This RFC aims at deprecating and subsequently removing the /e
modifier (PREG_REPLACE_EVAL) that
preg_replace
provides.
Quoting the PHP manual:
If this modifier is set, preg_replace() does normal substitution of backreferences in the replacement string,
evaluates it as PHP code, and uses the result for replacing the search string. Single quotes, double quotes,
backslashes (\) and NULL chars will be escaped by backslashes in substituted backreferences.
Example:
$code = preg_replace('(<h([1-6])>(.*?)</h\1>)e', '"<h$1>" . strtoupper("$2") . "</h$1>"', $code); // uppercases headings
There are several serious issues with the /e
modifier:
As /e
evaluates arbitrary PHP code it can easily be exploited if user input is not carefully validated
or sanitized.
For example the above example can be used to execute arbitrary PHP code by passing the string
<h1>{${eval($_GET[php_code])}}</h1>
. The evaluted code in this case would be
"<h1>" . strtoupper("{${eval($_GET[php_code])}}") . "</h1>"
and as such execute any PHP code passed in the
php_code
GET variable.
An example of a larger project which suffered from such a code injection vulnerability is RoundCube (see this changeset).
A both more secure and cleaner approach is the use of
preg_replace_callback
:
preg_replace_callback( '(<h([1-6])>(.*?)</h\1>)', function ($m) { return "<h$m[1]>" . strtoupper($m[2]) . "</h$m[1]>"; }, $code );
When passing the above exploit code (<h1>{${eval($_GET[php_code])}}</h1>
) into this function the result will
just be <h1>{${EVAL($_GET[PHP_CODE])}}</h1>
and no code will be executed.
The use of the /e
modifier is not comparable to the use of eval()
. *Any* use of /e
can be replaced
with a safer and cleaner use of preg_replace_callback
. eval()
on the other hand has *some* valid use cases
which can not be implemented in any other (sane) way.

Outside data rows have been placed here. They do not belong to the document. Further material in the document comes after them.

-- ==== Sys2Proof/Machine/Vault.lean ====
section
/-! DEFINITION. Secrets at rest: vault records and extents sealed under the per-boot vault key, residencies as two shares,
and secrets of operations under masks (R28, R30, R31, R261). -/

namespace Sys2Proof.Machine

open Sys2Proof

/-! ## Masks -/

/-- A secret under a mask at least as long. -/
def Masked.of (mask m : Bytes) : Masked := { mask := fit m.length mask, value := xorBytes m (fit m.length mask) }

/-- The secret. -/
def Masked.open (x : Masked) : Bytes := xorBytes x.value x.mask

/-- Masking and opening give the secret back. -/
theorem Masked.open_of (mask m : Bytes) : (Masked.of mask m).open = m :=
  xorBytes_cancel m _ (by simp [fit_length])

/-- The mask of the results of an operation whose draw has number `k` (R28, R151). -/
def maskDraw (k n : Nat) : Bytes := (List.range n).map fun i => Config.drawByte k (2 ^ 32 + i)

/-! ## Records and extents (R261) -/

/-- A record before anything is sealed in it. -/
def Vault.none : Vault := { handle := 0, nonce := [], body := [], tag := [] }

/-- The nonce: the u32 record index, then the u64 write count. -/
def vaultNonce (idx count : Nat) : Bytes := le 4 idx ++ le 8 count

/-- The associated data: the handle and its generation, and for an extent six octets more. -/
def vaultAad (h : Nat) (extent : Bool) : Bytes :=
  le 8 h ++ le 4 (h % 2 ^ 24) ++ (if extent then ascii "EXTENT" else [])

/-- Seals a string for a handle. -/
def sealVault (key : Bytes) (idx count h : Nat) (extent : Bool) (m : Bytes) : Vault :=
  let iv := vaultNonce idx count
  let ct := gcmCrypt key iv m
  { handle := h, nonce := iv, body := ct, tag := gcmTag key iv (vaultAad h extent) ct }

/-- Opens what was sealed; none: the tag fails. -/
def Vault.open (key : Bytes) (extent : Bool) (v : Vault) : Option Bytes :=
  gcmOpen key v.nonce (vaultAad v.handle extent) v.body v.tag

/-- What was sealed opens. -/
theorem Vault.open_seal (key : Bytes) (idx count h : Nat) (extent : Bool) (m : Bytes) :
    (sealVault key idx count h extent m).open key extent = some m := by
  simp [sealVault, Vault.open, gcmOpen_seal]

/-- The `n` octets of a record or extent: the 32-octet header with handle, parent handle and nonce; what is sealed; at the
end the tag. -/
def Vault.bytes (v : Vault) (parent n : Nat) : Bytes :=
  fit 32 (le 8 v.handle ++ le 8 parent ++ v.nonce) ++ fit (n - 48) v.body ++ fit 16 v.tag

/-- What such octets hold; what is sealed keeps its length. -/
def Vault.ofBytes (v : Vault) (b : Bytes) (n : Nat) : Vault :=
  { handle := uAt b 0 8, nonce := bytesAt b 16 12, body := bytesAt b 32 v.body.length, tag := bytesAt b (n - 16) 16 }

/-- The longest material that a record holds. -/
def recordRoom : Nat := 896

/-- The vault keys exist (R271). -/
def KeyStore.vaultReady (k : KeyStore) : Bool := !k.vaultKey.isEmpty

/-- The material of a slot's key, unsealed by the key store controller under the vault key. -/
def Slot.material (x : Slot) (key : Bytes) : Bytes :=
  match x.extent with
  | some (_, e) => (e.open key true).getD []
  | none => ((x.sealed.open key false).getD []).drop 64

/-- The cause code of the alarm that opening a slot's record and extent raises: the tag of one fails (R261, R447). -/
def Slot.badVault (x : Slot) (key : Bytes) : Option Nat :=
  if (x.sealed.open key false).isNone then some 0x51
  else match x.extent with
    | some (_, e) => if (e.open key true).isNone then some 0x52 else none
    | none => none

/-- The least number, from `n` on, that a list does not hold; `fuel` bounds the search. -/
def leastFree (l : List Nat) : Nat → Nat → Nat
  | 0, n => n
  | f + 1, n => if l.contains n then leastFree l f (n + 1) else n

/-- The record and the extent that a new key takes: the least free ones. -/
def KeyStore.freeRecord (k : KeyStore) : Nat :=
  let l := (k.slots.vals.filter fun x => decide (x.st ≠ .free)).map Slot.record
  leastFree l l.length 0
def KeyStore.freeExtent (k : KeyStore) : Nat :=
  let l := k.slots.vals.filterMap fun x => if x.st = .free then none else x.extent.map Prod.fst
  leastFree l l.length 0

/-- A slot with its key sealed into record `r` and, where the material is longer than a record holds, extent `e`; `count`
is the write count. -/
def Slot.withKey (x : Slot) (key : Bytes) (h r e count : Nat) (p : Policy) (material : Bytes) : Slot :=
  if material.length ≤ recordRoom then
    { x with policy := p, record := r, sealed := sealVault key r count h false (p.bytes ++ material), extent := none }
  else
    { x with policy := p, record := r, sealed := sealVault key r count h false p.bytes
             extent := some (e, sealVault key r (count + 1) h true material) }

/-- The material that was sealed is the material that opens. -/
theorem Slot.material_withKey (x : Slot) (key : Bytes) (h r e count : Nat) (p : Policy) (m : Bytes)
    (hp : p.bytes.length = 64) : (x.withKey key h r e count p m).material key = m := by
  unfold Slot.withKey
  split
  · simp [Slot.material, Vault.open_seal, hp]
  · simp [Slot.material, Vault.open_seal]

/-! ## Residencies (R30, R31) -/

/-- Splits a material into two shares under a mask. -/
def Residency.split (h : Nat) (mask m : Bytes) : Residency :=
  { handle := h, share0 := fit m.length mask, share1 := xorBytes m (fit m.length mask) }

/-- The two shares of a residency together. -/
def Residency.value (x : Residency) : Bytes := xorBytes x.share1 x.share0

/-- The shares of a resident key make its material. -/
theorem Residency.value_split (h : Nat) (mask m : Bytes) : (Residency.split h mask m).value = m :=
  xorBytes_cancel m _ (by simp [fit_length])

/-- The residency of a handle in a region. -/
def State.residency (s : State) (r h : Nat) : Option Residency :=
  (s.keys.resident.getD r []).find? fun x => x.handle == h

/-! ## Saved stream contexts (R223) -/

/-- The associated data of a saved context: queue number, STREAM_ID and save counter. -/
def ctxAad (q id n : Nat) : Bytes := le 2 q ++ le 4 id ++ le 8 n

/-- A saved context as it is restored; none: its tag fails. -/
def SavedCtx.restore (key : Bytes) (q id : Nat) (x : SavedCtx) : Option Bytes :=
  if x.keyed then gcmOpen key (le 12 x.counter) (ctxAad q id x.counter) x.body x.tag else some x.body

/-! ## The stack as octets (R26, R308) -/

/-- Octet `k` of an operation context, from 16 KiB on of its scratch pages in order: what a core has stored there, or the
payload of the command, which stands at the start (log 60). -/
def Ctx.octet (c : Ctx) (k : Nat) : Byte := c.mem.getD k (c.payload.getD k 0)

/-- Stores octets there. -/
def Ctx.store (c : Ctx) : Nat → Bytes → Ctx
  | _, [] => c
  | k, b :: t => Ctx.store { c with mem := c.mem.putD k b (c.payload.getD k 0) } (k + 1) t

/-- Writes octets into a table of memory, where an unlisted address reads 0. -/
def putBytes : Nat → Bytes → Tab Byte → Tab Byte
  | _, [], m => m
  | a, b :: t, m => putBytes (a + 1) t (m.putD a b 0)

/-- The commands that hold scratch pages, page by page in the order of their contexts, behind the pages of streams: the
context and the place of the page there (DESIGN CHOICE, log 11). -/
def State.ctxPages (s : State) : List (Nat × Nat) :=
  s.ctxs.flatMap fun p => (List.range p.2.pages).map fun k => (p.1, k)

/-- Scratch pages that streams hold. -/
def State.streamPages (s : State) : Nat := ((s.queues.vals.map fun x => (x.streams.vals.map Stream.pages).sum)).sum

/-- What an offset of the stack holds of a command: its context number and the place there. -/
def State.hbmCtx (s : State) (off : Nat) : Option (Nat × Nat) :=
  if 2 ^ 32 ≤ off ∧ off < 2 ^ 32 + 2 ^ 30 then some ((off - 2 ^ 32) / 16384, off % 16384)
  else if 19058917376 ≤ off then
    let n := (off - 19058917376) / 65536
    if n < s.streamPages then none
    else (s.ctxPages[n - s.streamPages]?).map fun p => (p.1, 16384 + 65536 * p.2 + off % 65536)
  else none

/-- The first octets of the vault's records and of its extents (R26). -/
def vaultStart : Nat := 8321499136
def extentStart : Nat := vaultStart + 2 ^ 32

/-- The slot whose record or extent holds an offset of the stack, whether it is the extent, and the place there. -/
def State.vaultAt (s : State) (off : Nat) : Option (Nat × Bool × Nat) :=
  if vaultStart ≤ off ∧ off < extentStart then
    (s.keys.slots.find? fun p => decide (p.2.st ≠ .free) && p.2.record == (off - vaultStart) / 1024).map
      fun p => (p.1, false, (off - vaultStart) % 1024)
  else if extentStart ≤ off ∧ off < extentStart + 2 ^ 30 then
    (s.keys.slots.find? fun p => decide (p.2.st ≠ .free) && p.2.extent.map Prod.fst == some ((off - extentStart) / 16384)).map
      fun p => (p.1, true, (off - extentStart) % 16384)
  else none

/-- What a slot's record or its extent holds. -/
def Slot.vaultBytes (x : Slot) (extent : Bool) : Bytes :=
  match extent, x.extent with
  | true, some (_, e) => e.bytes x.parent 16384
  | _, _ => x.sealed.bytes x.parent 1024

/-- The same once octets have been stored there. -/
def Slot.setVault (x : Slot) (extent : Bool) (b : Bytes) : Slot :=
  match extent, x.extent with
  | true, some (n, e) => { x with extent := some (n, e.ofBytes b 16384) }
  | _, _ => { x with sealed := x.sealed.ofBytes b 1024, parent := uAt b 8 8 }

/-- Stores octets at a place of a slot's record or extent. -/
def Slot.putVault (x : Slot) (extent : Bool) (k : Nat) (b : Bytes) : Slot :=
  let v := x.vaultBytes extent
  x.setVault extent (v.take k ++ b ++ v.drop (k + b.length))

/-- One octet of HBM: the submission rings stand at the start of the stack, then the operation contexts, later the key vault,
and the scratch pages at its end (R26). -/
def State.hbmByte (s : State) (off : Nat) : Byte :=
  if off < 2 ^ 32 then s.window.getD off 0
  else match s.hbmCtx off with
    | some (i, k) => (match s.ctxs.find i with | some x => x.octet k | none => s.hbm.getD off 0)
    | none => match s.vaultAt off with
      | some (h, e, k) => (match s.keys.slots.find h with | some x => (x.vaultBytes e).getD k 0 | none => 0)
      | none => s.hbm.getD off 0

/-! ## HBM line metadata (R25) -/

/-- The octets of a 64-byte line. -/
def State.hbmLine (s : State) (line : Nat) : Bytes := (List.range 64).map fun i => s.hbmByte (64 * line + i)

/-- The 56-bit integrity tag of a line under the tag key. -/
def State.lineTag (s : State) (line : Nat) : Nat :=
  leNat (fit 7 (Config.prim .lineTag line [s.keys.tagKey, s.hbmLine line]))

/-- The 11 SECDED check bits over a line's data and its tag. -/
def State.lineCheck (s : State) (line : Nat) : Nat :=
  leNat (fit 2 (Config.prim .lineCheck line [s.hbmLine line, le 7 (s.lineTag line)])) % 2 ^ 11

/-- The 72 metadata bits of a line: tag, check bits, 5 reserved bits. -/
def State.lineMeta (s : State) (line : Nat) : Nat := s.lineTag line + 2 ^ 56 * s.lineCheck line

end Sys2Proof.Machine
end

Additionally it is much easier to create a vunerability with /e
than it is with eval
. Firstly many people
don't understand PCRE well enough to distinguish whether a use of /e
is safe or not. But more importantly the
fact that addslashes() is applied to all substituted backreferences creates a false feeling of security (as seen
above it can be easily circumvented.)
The application of addslashes
on all substituted backreferences not only isn't helping security, but additionally
also results in unexpected behavior when the input contains quotes:
addslashes
always escapes both quote types, but only one of them needs escaping (e.g. in double quoted strings
only "
should be escaped and in single quoted strings only ' should be escaped). This will result in one of
the quote types to be overescaped. E.g. if
<h1>Hallo 'World'</h1>
is passed into the above function the result
would be <h1>HALLO \'WORLD\'</h1>
(note the additional backslashes).
This behavior makes /e
unusable in many cases (or people just use it anyways, without knowing that it is broken).

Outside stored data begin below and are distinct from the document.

-- ==== Sys2Proof/Machine/Journal.lean ====
section
/-! DEFINITION. The reservation journal of stateful keys (R166, R168, R169). -/

namespace Sys2Proof.Machine

open Sys2Proof

/-- FLAGS of a record: bit 0 EXHAUSTED, bit 1 HANDED_OVER. -/
def JRec.exhausted (r : JRec) : Bool := bitOf r.flags 0
def JRec.handedOver (r : JRec) : Bool := bitOf r.flags 1

/-- The 64 octets of a record (R168). -/
def JRec.bytes (r : JRec) : Bytes :=
  let b := le 2 1 ++ le 2 r.flags ++ le 4 0 ++ le 8 r.keyId ++ le 8 r.nextUnreserved ++ le 8 r.total ++ le 8 r.seq ++
    le 4 r.block ++ le 4 0 ++ le 8 r.handle ++ le 4 0
  b ++ le 4 (crc32c b)

/-- The fields of a word of the journal. -/
def jrecOf (b : Bytes) : JRec :=
  { flags := uAt b 2 2, keyId := uAt b 8 8, nextUnreserved := uAt b 0x10 8, total := uAt b 0x18 8, seq := uAt b 0x20 8
    block := uAt b 0x28 4, handle := uAt b 0x30 8, bad := uAt b 0 2 != 1 || uAt b 0x3C 4 != crc32c (b.take 0x3C) }

/-- The records of the words that have been written. -/
def Stateful.records (t : Stateful) : Tab JRec := t.journal.map fun p => (p.1, jrecOf p.2)

/-- The current record of a key: its valid record with the highest SEQUENCE (R169). -/
def currentRec (j : Tab JRec) (id : Nat) : Option JRec :=
  j.foldl (fun a p =>
    if p.2.bad || p.2.keyId != id then a
    else match a with
      | none => some p.2
      | some b => if b.seq < p.2.seq then some p.2 else some b) none

/-- The current record of a key of the device. -/
def State.recOf (s : State) (id : Nat) : Option JRec := currentRec s.stateful.records id

/-- A word that holds the current record of a key not marked EXHAUSTED: the pointer skips it (R169, rule 2). -/
def protectedWord (j : Tab JRec) (w : Nat) : Bool :=
  match j.find w with
  | none => false
  | some r => !r.bad && !r.exhausted && (match currentRec j r.keyId with | some c => c.seq == r.seq | none => false)

/-- The journal writes of the last second. -/
def Stateful.recent (t : Stateful) (now : Nat) : List Nat := t.writes.filter fun b => decide (now < b + 1000000)

/-- The write budget of R169, rule 5, has room, and no record waits for it. -/
def State.journalRoom (s : State) : Bool := decide ((s.stateful.recent s.now).length < 1024) && s.stateful.owed.isEmpty

/-- Puts a record into the journal: the next SEQUENCE, in the first open word from the pointer on (R169, rules 1 and 2). -/
def State.journalPut (s : State) (r : JRec) : State :=
  let t := s.stateful
  let words := (List.range 8192).map fun i => (t.ptr + i) % 8192
  match words.find? fun w => !protectedWord t.records w with
  | none => s
  | some w =>
    { s with stateful := { t with journal := t.journal.put w { r with seq := t.seqBase + 1 }.bytes, seqBase := t.seqBase + 1
                                  ptr := (w + 1) % 8192 } }

/-- A write that counts against the budget. -/
def State.journalNow (s : State) (r : JRec) : State :=
  let s := s.journalPut r
  { s with stateful := { s.stateful with writes := s.stateful.recent s.now ++ [s.now] } }

/-- Writes a record as soon as the budget allows: at once, or after those that wait (R169, rule 5). -/
def State.journalWrite (s : State) (keyId flags next total block handle : Nat) : State :=
  let r : JRec := { flags := flags, keyId := keyId, nextUnreserved := next, total := total, seq := 0, block := block
                    handle := handle, bad := false }
  if s.journalRoom then s.journalNow r
  else { s with stateful := { s.stateful with owed := s.stateful.owed ++ [r] } }

/-- The first record that waits is written once the budget has room. -/
def State.payJournal (s : State) : State :=
  match s.stateful.owed with
  | r :: l =>
    if (s.stateful.recent s.now).length < 1024 then
      ({ s with stateful := { s.stateful with owed := l } }).journalNow r
    else s
  | [] => s

/-- Marks a key exhausted in the journal, with HANDED_OVER for an export (R117, R166). -/
def State.exhaustRec (s : State) (keyId : Nat) (handedOver : Bool) : State :=
  match s.recOf keyId with
  | none => s
  | some r => s.journalWrite keyId (1 + 2 * b2n handedOver) r.total r.total r.block r.handle

/-- Removes a stateful key: its exhaustion record, its counters and its trees (R166). -/
def State.removeStateful (s : State) (keyId : Nat) : State :=
  let s := s.exhaustRec keyId false
  { s with stateful := { s.stateful with
      keys := s.stateful.keys.drop keyId
      trees := s.stateful.trees.filter fun t => t.keyId ≠ keyId
      builds := s.stateful.builds.filter fun b => b.id ≠ keyId } }

/-- The heights of the levels or layers of a stateful key (R157, R158). -/
def heightsOf (p : Nat) (material : Bytes) : List Nat :=
  if paramGroup p = 0x14 then List.replicate (xmssLayers p) (xmssHeight p / xmssLayers p)
  else (List.range (uAt material 32 1)).map fun i => lmsHeight (blockLms (material.drop 32) i)

/-- The leaves of a stateful key in all. -/
def totalLeaves (p : Nat) (material : Bytes) : Nat := 2 ^ (heightsOf p material).sum

/-- A stateful key resumes at the NEXT_UNRESERVED of its current record; with no valid record it stays exhausted
(R170, R266). -/
def State.resumeStateful (s : State) (keyId h p : Nat) (material : Bytes) : State :=
  match s.recOf keyId with
  | none => s
  | some r =>
    let l : Leaves := { next := r.nextUnreserved, reservedEnd := r.nextUnreserved, total := r.total, block := r.block,
                        heights := heightsOf p material, handle := h }
    { s with stateful := { s.stateful with keys := s.stateful.keys.put keyId l } }

/-- The public key of a stateful key, which its slot keeps from generation on (R171). -/
def statefulPub (p : Nat) (material : Bytes) : Bytes :=
  if paramGroup p = 0x14 then fit (setRow p).pk (Config.prim .xmssPublic p [material])
  else fit (28 + lmsN (blockLms (material.drop 32) 0)) (Config.prim .hssPublic p [material])

end Sys2Proof.Machine
end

Various exploit scripts use the /e
modifier to obfuscate their intention. Some examples from a quick SO search:
This obfuscation hides scripts from grep
-like searches (as preg_replace
is usually considered a “good”
function). Additionally - as you can see in the second link - it is possible to obfuscate the use of the /e
modifier itself, making it even harder to find.
Obviously the use by exploit scripts is not bad per se (most exploit scripts also use echo
and we better keep
that), so don't put too much weight on this argument ;)
The /e
modifier has little to no valid uses but imposes a rather big security risk. As it can in any case be
replaced by a callback there would be no loss in functionality.
The vote ended with 23 in favor and 4 against the proposal.
The /e
modifier has been deprecated in trunk in http://svn.php.net/viewvc?view=revision&revision=323862. It will
be removed at some later point in time.